Work instruction
Among the entries below, please repeat exactly and only the lines from the line containing "def execMulh (h" to the line containing "def execMulhsu (h", both lines included.

Records contained in a dataset:
——
-- ==== Sys2Proof/Machine/DictRows.lean ====
section
/-! DEFINITION. Dictionary messages, transfers, the request queue and telemetry (R520 to R525, R533, R534, R539 to R541). -/

namespace Sys2Proof.Machine

/-! ### Answers -/

/-- A response to a message. -/
def Dev.respondTo (d : Dev) (p : Peer) (m : DMsg) (typ flags arg : Nat) (data : List Byte) : Dev :=
  d.emit (.dict p typ m.tid.toNat m.index.toNat m.sub.toNat flags arg data)

/-- An ABORT with its code (R522, R526). -/
def Dev.abortTo (d : Dev) (p : Peer) (m : DMsg) (code : Nat) : Dev := d.respondTo p m 0x86 0 code []

/-- A busy abort, which the next telemetry sample sees (R539, R540). -/
def Dev.busyTo (d : Dev) (p : Peer) (m : DMsg) : Dev :=
  let d1 : Dev := { d with dict := { d.dict with busy := true } }
  d1.abortTo p m 0x08010001

/-- A message keeps the format of R521: version, reserved bits, type, length, and ARG zero where it carries nothing. -/
def msgOk (m : DMsg) : Bool :=
  m.ver == 1 && decide (m.flags.toNat < 2) && decide (1 ≤ m.typ.toNat) && decide (m.typ.toNat ≤ 6) && decide (m.len.toNat ≤ 1024)
    && m.len.toNat == m.data.length && (decide (3 ≤ m.typ.toNat) || m.arg == 0)

/-! ### Transfers (R523 to R525) -/

/-- The open transfer of a source and TID. -/
def Dict.xfer (x : Dict) (p : Peer) (tid : Nat) : Option Xfer := x.xfers.find? (fun t => t.peer == p && t.tid == tid)

/-- A transfer is closed. -/
def Dict.close (x : Dict) (p : Peer) (tid : Nat) : Dict := { x with xfers := x.xfers.filter (fun t => !(t.peer == p && t.tid == tid)) }

/-- A transfer is opened, or changed. -/
def Dict.putXfer (x : Dict) (t : Xfer) : Dict := { (x.close t.peer t.tid) with xfers := (x.close t.peer t.tid).xfers ++ [t] }

/-- Open transfers the device holds. -/
def maxXfers : Nat := 32

/-- READ_INIT is served: the value is latched (R525). -/
def Dev.readInit (d : Dev) (a : Agent) (p : Peer) (m : DMsg) : Dev :=
  match d.dictRead a m.index.toNat m.sub.toNat with
  | .error c => d.abortTo p m c
  | .ok (d1, bs, _) =>
    let x := d1.dict.close p m.tid.toNat
    if maxXfers ≤ x.xfers.length then d.busyTo p m
    else
      let t : Xfer := { peer := p, tid := m.tid.toNat, index := m.index.toNat, sub := m.sub.toNat, write := false,
                        size := bs.length, next := 0, data := bs, last := d.now }
      let d2 : Dev := { d1 with dict := x.putXfer t }
      d2.respondTo p m 0x83 0 bs.length []

/-- WRITE_INIT is served. -/
def Dev.writeInit (d : Dev) (a : Agent) (p : Peer) (m : DMsg) : Dev :=
  match d.dictMayWrite a m.index.toNat m.sub.toNat m.arg.toNat with
  | 0 =>
    let x := d.dict.close p m.tid.toNat
    if x.xfers.any (fun t => t.write && t.index == m.index.toNat && t.sub == m.sub.toNat) then d.abortTo p m 0x08010004
    else if maxXfers ≤ x.xfers.length then d.busyTo p m
    else
      let t : Xfer := { peer := p, tid := m.tid.toNat, index := m.index.toNat, sub := m.sub.toNat, write := true,
                        size := m.arg.toNat, next := 0, data := [], last := d.now }
      let d1 : Dev := { d with dict := x.putXfer t }
      d1.respondTo p m 0x84 0 0 []
  | c => d.abortTo p m c

/-- A transfer ends with an abort. -/
def Dev.xferAbort (d : Dev) (p : Peer) (m : DMsg) (code : Nat) : Dev :=
  let d1 : Dev := { d with dict := d.dict.close p m.tid.toNat }
  d1.abortTo p m code

/-- The bytes of an entry whose segments are read as they stand, or the latched value (R525). -/
def Dev.xferData (d : Dev) (t : Xfer) : List Byte :=
  if t.index = 0x4100 ∨ t.index = 0x5020 then d.dictValue t.index t.sub else t.data

/-- A segment of a read: the final one closes the transfer. -/
def Dev.segRead (d : Dev) (p : Peer) (m : DMsg) (t : Xfer) : Dev :=
  let n := m.arg.toNat
  if m.len ≠ 0 then d.xferAbort p m 0x05010001
  else if t.next < n then d.xferAbort p m 0x05040003
  else
    let bs := ((d.xferData t).drop (1024 * n)).take 1024
    let fin := decide (t.size ≤ 1024 * (n + 1))
    let x := if fin then d.dict.close p m.tid.toNat
      else d.dict.putXfer { t with next := max t.next (n + 1), last := d.now }
    let d1 : Dev := { d with dict := x }
    d1.respondTo p m 0x85 (b2n fin) n bs

/-- The last segment of a write has come: it takes effect (R502, R525, R538). -/
def Dev.segDone (d : Dev) (a : Agent) (p : Peer) (m : DMsg) (t : Xfer) (bs : List Byte) : Dev :=
  let d1 : Dev := { d with dict := d.dict.close p m.tid.toNat }
  match d1.dictMayWrite a t.index t.sub bs.length with
  | 0 =>
    if t.index = 0x1F00 then d1.order bs (.dict p m)
    else (match d1.dictWrite a t.index t.sub bs with
      | (d2, 0) => d2.respondTo p m 0x85 0 m.arg.toNat []
      | (d2, c) => d2.abortTo p m c)
  | c => d1.abortTo p m c

/-- A segment of a write. The bytes of an image land in the boot window as they come (R502). -/
def Dev.segWrite (d : Dev) (a : Agent) (p : Peer) (m : DMsg) (t : Xfer) : Dev :=
  let n := m.arg.toNat
  let last := m.flags.getLsbD 0
  if n < t.next then
    (let d1 : Dev := { d with dict := d.dict.putXfer { t with last := d.now } }
     d1.respondTo p m 0x85 0 n [])
  else if n ≠ t.next then d.xferAbort p m 0x05040003
  else if (!last && m.len.toNat != 1024) || m.len == 0 then d.xferAbort p m 0x05010001
  else
    let bs := t.data ++ m.data
    if t.size < bs.length ∨ (last ∧ bs.length ≠ t.size) then d.xferAbort p m 0x06070010
    else
      let d0 := if t.index = 0x7100 ∧ !d.mem.bootLock then
        { d with mem := { d.mem with bootWin := d.mem.bootWin.writeBytes t.data.length m.data } } else d
      if last then d0.segDone a p m t bs
      else
        let d1 : Dev := { d0 with dict := d0.dict.putXfer { t with next := n + 1, data := bs, last := d.now } }
        d1.respondTo p m 0x85 0 n []

/-- A segment is served (R523, R524). -/
def Dev.segServe (d : Dev) (a : Agent) (p : Peer) (m : DMsg) : Dev :=
  match d.dict.xfer p m.tid.toNat with
  | none => d.abortTo p m 0x05040002
  | some t => if t.write then d.segWrite a p m t else d.segRead p m t

/-! ### Serving -/

/-- READ is served (R522, R530). -/
def Dev.readServe (d : Dev) (a : Agent) (p : Peer) (m : DMsg) : Dev :=
  match d.dictRead a m.index.toNat m.sub.toNat with
  | .error c => d.abortTo p m c
  | .ok (d1, bs, small) => if small then d1.respondTo p m 0x81 0 0 bs else d.abortTo p m 0x06070010

/-- WRITE is served: an entry of at most 8 bytes (R522, R530). -/
def Dev.writeServe (d : Dev) (a : Agent) (p : Peer) (m : DMsg) : Dev :=
  let size := match mirrorOf m.index.toNat m.sub.toNat with
    | some _ => 8
    | none => (dictType m.index.toNat m.sub.toNat).2
  match d.dictEnt a m.index.toNat m.sub.toNat with
  | .error c => d.abortTo p m c
  | .ok _ =>
    if (size = 0 ∨ 8 < size) ∧ m.sub.toNat ≠ 0xFF then d.abortTo p m 0x06070010
    else (match d.dictWrite a m.index.toNat m.sub.toNat m.data with
      | (d1, 0) => d1.respondTo p m 0x82 0 0 []
      | (d1, c) => d1.abortTo p m c)

/-- A request is served (R520, R521). -/
def Dev.serveReq (d : Dev) (q : DReq) : Dev :=
  let m := q.msg
  match d.reception q.peer with
  | .drop => d
  | .nak _ _ => d
  | .from_ a =>
    if !msgOk m then d.abortTo q.peer m 0x05010001
    else if m.devid ≠ 0xFFFF ∧ m.devid.toNat ≠ d.jn.devid then d.abortTo q.peer m 0x06020001
    else if m.typ = 1 then d.readServe a q.peer m
    else if m.typ = 2 then d.writeServe a q.peer m
    else if m.typ = 3 then d.readInit a q.peer m
    else if m.typ = 4 then d.writeInit a q.peer m
    else d.segServe a q.peer m

/-- The oldest request is served. -/
def Dev.serveNext (d : Dev) : Dev :=
  match d.dict.queue with
  | [] => d
  | q :: r => ({ d with dict := { d.dict with queue := r } } : Dev).serveReq q

/-- Every request that waits is served, in order. -/
def Dev.serveQueue (d : Dev) : Dev := d.dict.queue.foldl (fun u _ => u.serveNext) d

/-- A request finds a place: 240 entries for any, 256 with those kept for messages to 0x1F00 (R539). -/
def Dict.room (x : Dict) (idx : Nat) : Bool :=
  decide (x.queue.length < 256)
    && (idx == 0x1F00 || decide ((x.queue.filter (fun q => q.msg.index.toNat != 0x1F00)).length < 240))

/-- A message of a type arrives, and is served at once or left in the queue (R539). A message of another listed type is the
row's of that type. -/
def Dev.arrive (d : Dev) (typ : Nat) (p : Peer) (m : DMsg) (serve : Bool) : Dev :=
  if m.typ.toNat ≠ typ ∧ 1 ≤ m.typ.toNat ∧ m.typ.toNat ≤ 6 then d
  else match d.reception p with
    | .drop => d
    | .nak port qpn => d.emit (.rdmaNak port qpn false)
    | .from_ _ =>
      if !d.dict.room m.index.toNat then d.busyTo p m
      else
        let d1 : Dev := { d with dict := { d.dict with queue := d.dict.queue ++ [⟨p, m, d.now⟩] } }
        if serve then d1.serveQueue else d1

/-- DICT_READ (R522) -/
def execDictRead (p : Peer) (m : DMsg) (serve : Bool) (s : State) := onDev s (fun d => d.arrive 1 p m serve)

/-- DICT_WRITE (R522) -/
def execDictWrite (p : Peer) (m : DMsg) (serve : Bool) (s : State) := onDev s (fun d => d.arrive 2 p m serve)

/-- READ_INIT (R522) -/
def execReadInit (p : Peer) (m : DMsg) (serve : Bool) (s : State) := onDev s (fun d => d.arrive 3 p m serve)

/-- WRITE_INIT (R522) -/
def execWriteInit (p : Peer) (m : DMsg) (serve : Bool) (s : State) := onDev s (fun d => d.arrive 4 p m serve)

/-- SEG (R523) -/
def execSeg (p : Peer) (m : DMsg) (serve : Bool) (s : State) := onDev s (fun d => d.arrive 5 p m serve)

/-- An ABORT of a requester is applied on arrival (R520, R522, R524, R539). -/
def Dev.abortArrives (d : Dev) (p : Peer) (m : DMsg) : Dev :=
  if m.typ ≠ 6 then d
  else match d.reception p with
    | .drop => d
    | .nak port qpn => d.emit (.rdmaNak port qpn false)
    | .from_ _ =>
      if !msgOk m then d.abortTo p m 0x05010001
      else if m.devid ≠ 0xFFFF ∧ m.devid.toNat ≠ d.jn.devid then d.abortTo p m 0x06020001
      else match d.dict.xfer p m.tid.toNat with
        | none => d.abortTo p m 0x05040002
        | some _ => { d with dict := d.dict.close p m.tid.toNat }

/-- DICT_ABORT (R522) -/
def execDictAbort (p : Peer) (m : DMsg) (s : State) := onDev s (fun d => d.abortArrives p m)

/-! ### Time limits (R524, R539) -/

/-- The transfer that has waited longest. -/
def Dict.stale (x : Dict) : Option Xfer :=
  x.xfers.foldl (fun m t => match m with
    | some o => if t.last < o.last then some t else some o
    | none => some t) none

/-- The transfer that has waited longest has had no message for 1 s. -/
def Dev.xferLate (d : Dev) : Dev :=
  match d.dict.stale with
  | none => d
  | some t =>
    let d1 := d.notBefore (t.last + 1000000 * usU)
    let d2 : Dev := { d1 with dict := d1.dict.close t.peer t.tid }
    d2.emit (.dict t.peer 0x86 t.tid t.index t.sub 0 0x05040000 [])

/-- TRANSFER_TIMEOUT (R524) -/
def execTransferTimeout (s : State) := onDev s (fun d => if d.railsOn then d.xferLate else d)

/-- The oldest request has not been served for 50 ms. -/
def Dev.queueLate (d : Dev) : Dev :=
  match d.dict.queue with
  | [] => d
  | q :: r =>
    let d1 := d.notBefore (q.at_ + 50000 * usU)
    let d2 : Dev := { d1 with dict := { d1.dict with queue := r } }
    d2.busyTo q.peer q.msg

/-- QUEUE_TIMEOUT (R539) -/
def execQueueTimeout (s : State) := onDev s (fun d => if d.railsOn then d.queueLate else d)

/-! ### Telemetry (R534, R540) -/

/-- Records the telemetry ring holds. -/
def telemSize : Nat := 4096

/-- A telemetry record. -/
def Dev.telemRec (d : Dev) (degraded : Bool) (pin iin vin tjmax tjstn : Nat) : BitVec 256 :=
  BitVec.ofNat 256 (natLE (bytesLE 8 d.tt.tick ++ bytesLE 4 ((d.now - d.tt.lastB) / nsU) ++ bytesLE 1 (b2n degraded) ++ bytesLE 1 0
    ++ bytesLE 2 pin ++ bytesLE 2 iin ++ bytesLE 2 vin ++ bytesLE 2 tjmax ++ bytesLE 2 tjstn ++ bytesLE 4 0
    ++ bytesLE 4 d.dict.tseq))

/-- A sample, at its instant (R540). -/
def Dev.sample (d : Dev) (pin iin vin tjmax tjstn : Nat) : Dev :=
  if d.pw.state ≠ .running ∨ d.dict.restarting then d
  else
    let d1 := d.notBefore (d.dict.sampled + d.dict.period * usU * (if d.dict.degraded then 8 else 1))
    let x := d1.dict
    let above := decide (192 < x.queue.length) || x.busy
    let calm := decide (x.queue.length < 64) && !x.busy
    let r := d1.telemRec (above || x.degraded) pin iin vin tjmax tjstn
    { d1 with dict := { x with
      telem := (if telemSize ≤ x.telem.length then x.telem.drop 1 else x.telem) ++ [r], tseq := (x.tseq + 1) % 2 ^ 32,
      degraded := above || (x.degraded && !calm), busy := false, sampled := d1.now } }

/-- TELEMETRY_SAMPLE (R540): input power, current and voltage, the hottest temperature and its station. -/
def execTelemetrySample (pin iin vin tjmax tjstn : BitVec 16) (s : State) :=
  onDev s (fun d => d.sample pin.toNat iin.toNat vin.toNat tjmax.toNat tjstn.toNat)

/-! ### The signal box (R541) -/

/-- SIGNAL_BOX_RESTART (R541) -/
def execSignalBoxRestart (s : State) :=
  onDev s (fun d => if d.pw.state = .running then { d with dict := { d.dict with restarting := true, xfers := [], queue := [] } } else d)

/-- SIGNAL_BOX_RESTART_END (R541) -/
def execSignalBoxRestartEnd (s : State) :=
  onDev s (fun d => if d.dict.restarting then { d with dict := { d.dict with restarting := false, queue := [] } } else d)

end Sys2Proof.Machine
end

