-- ==== Sys2Proof/Machine/MulDiv.lean ====
section
/-! DEFINITION. Multiplies into the mq registers and divides (R71, R73). -/

namespace Sys2Proof.Machine

/-- A write to mq register n that issues at cycle c lands at c + 4 (R71). -/
def Thread.mqIssue (c n : Nat) (v : Word) (t : Thread) : Thread := { t with mqPend := t.mqPend ++ [(c + 4, n, v)] }

/-- A multiply: rd[22:21] selects the mq register and rd[25:23] must be zero (R71). -/
def Dev.mulOp (d : Dev) (h : Hart) (fn : Nat) (rd rs1 rs2 : Fin 32) (f : Word → Word → Word) : Dev :=
  d.issue h 4 (fun d1 =>
    if rd.val > 3 then d1.illegal h (encA 0x09 fn rd rs1 rs2)
    else d1.finish h 4 1 (fun t => t.mqIssue (d1.cycleOf h) rd (f (t.gr rs1) (t.gr rs2))))

/-- The high 64 bits of the product of two integers. -/
def mulHi (a b : Int) : Word := BitVec.ofInt 64 (a * b / 2 ^ 64)

def execMul (h : Hart) (rd rs1 rs2 : Fin 32) (s : State) := onDev s (fun d => d.mulOp h 0x000 rd rs1 rs2 (fun a b => a * b))
def execMulh (h : Hart) (rd rs1 rs2 : Fin 32) (s : State) :=
  onDev s (fun d => d.mulOp h 0x001 rd rs1 rs2 (fun a b => mulHi a.toInt b.toInt))
def execMulhu (h : Hart) (rd rs1 rs2 : Fin 32) (s : State) :=
  onDev s (fun d => d.mulOp h 0x002 rd rs1 rs2 (fun a b => mulHi a.toNat b.toNat))
def execMulhsu (h : Hart) (rd rs1 rs2 : Fin 32) (s : State) :=
  onDev s (fun d => d.mulOp h 0x003 rd rs1 rs2 (fun a b => mulHi a.toInt b.toNat))

/-- MFMQ reads without an interlock: rs1[17:16] selects, rs1[20:18] and rs2 are zero (R58, R71). -/
def execMfmq (h : Hart) (rd rs1 rs2 : Fin 32) (s : State) :=
  onDev s (fun d => d.issue h 4 (fun d1 =>
    if rs1.val > 3 ∨ rs2 ≠ 0 then d1.illegal h (encA 0x09 0x010 rd rs1 rs2)
    else d1.finish h 4 1 (fun t => t.setG rd (t.mqr rs1))))

/-- MTMQ writes like a multiply (R71). -/
def execMtmq (h : Hart) (rd rs1 rs2 : Fin 32) (s : State) :=
  onDev s (fun d => d.issue h 4 (fun d1 =>
    if rd.val > 3 ∨ rs2 ≠ 0 then d1.illegal h (encA 0x09 0x011 rd rs1 rs2)
    else d1.finish h 4 1 (fun t => t.mqIssue (d1.cycleOf h) rd (t.gr rs1))))

/-- A divide, for which the thread stalls 36 cycles (R73). -/
def Dev.divOp (d : Dev) (h : Hart) (rd rs1 rs2 : Fin 32) (f : Word → Word → Word) : Dev :=
  d.issue h 4 (fun d1 => d1.finish h 4 36 (fun t => t.setG rd (f (t.gr rs1) (t.gr rs2))))

/-- The signed quotient: all ones for a division by zero, −2^63 for −2^63 ÷ −1 (R73). -/
def divS (a b : Word) : Word := if b = 0 then BitVec.allOnes 64 else a.sdiv b
/-- The unsigned quotient (R73). -/
def divU (a b : Word) : Word := if b = 0 then BitVec.allOnes 64 else a / b
/-- The signed remainder: rs1 for a division by zero, 0 for −2^63 ÷ −1 (R73). -/
def remS (a b : Word) : Word := if b = 0 then a else a.srem b
/-- The unsigned remainder (R73). -/
def remU (a b : Word) : Word := if b = 0 then a else a % b

def execDiv (h : Hart) (rd rs1 rs2 : Fin 32) (s : State) := onDev s (fun d => d.divOp h rd rs1 rs2 divS)
def execDivu (h : Hart) (rd rs1 rs2 : Fin 32) (s : State) := onDev s (fun d => d.divOp h rd rs1 rs2 divU)
def execRem (h : Hart) (rd rs1 rs2 : Fin 32) (s : State) := onDev s (fun d => d.divOp h rd rs1 rs2 remS)
def execRemu (h : Hart) (rd rs1 rs2 : Fin 32) (s : State) := onDev s (fun d => d.divOp h rd rs1 rs2 remU)

end Sys2Proof.Machine
end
——
Answer to the problem
def execMulh (h : Hart) (rd rs1 rs2 : Fin 32) (s : State) :=
  onDev s (fun d => d.mulOp h 0x001 rd rs1 rs2 (fun a b => mulHi a.toInt b.toInt))
def execMulhu (h : Hart) (rd rs1 rs2 : Fin 32) (s : State) :=
  onDev s (fun d => d.mulOp h 0x002 rd rs1 rs2 (fun a b => mulHi a.toNat b.toNat))
def execMulhsu (h : Hart) (rd rs1 rs2 : Fin 32) (s : State) :=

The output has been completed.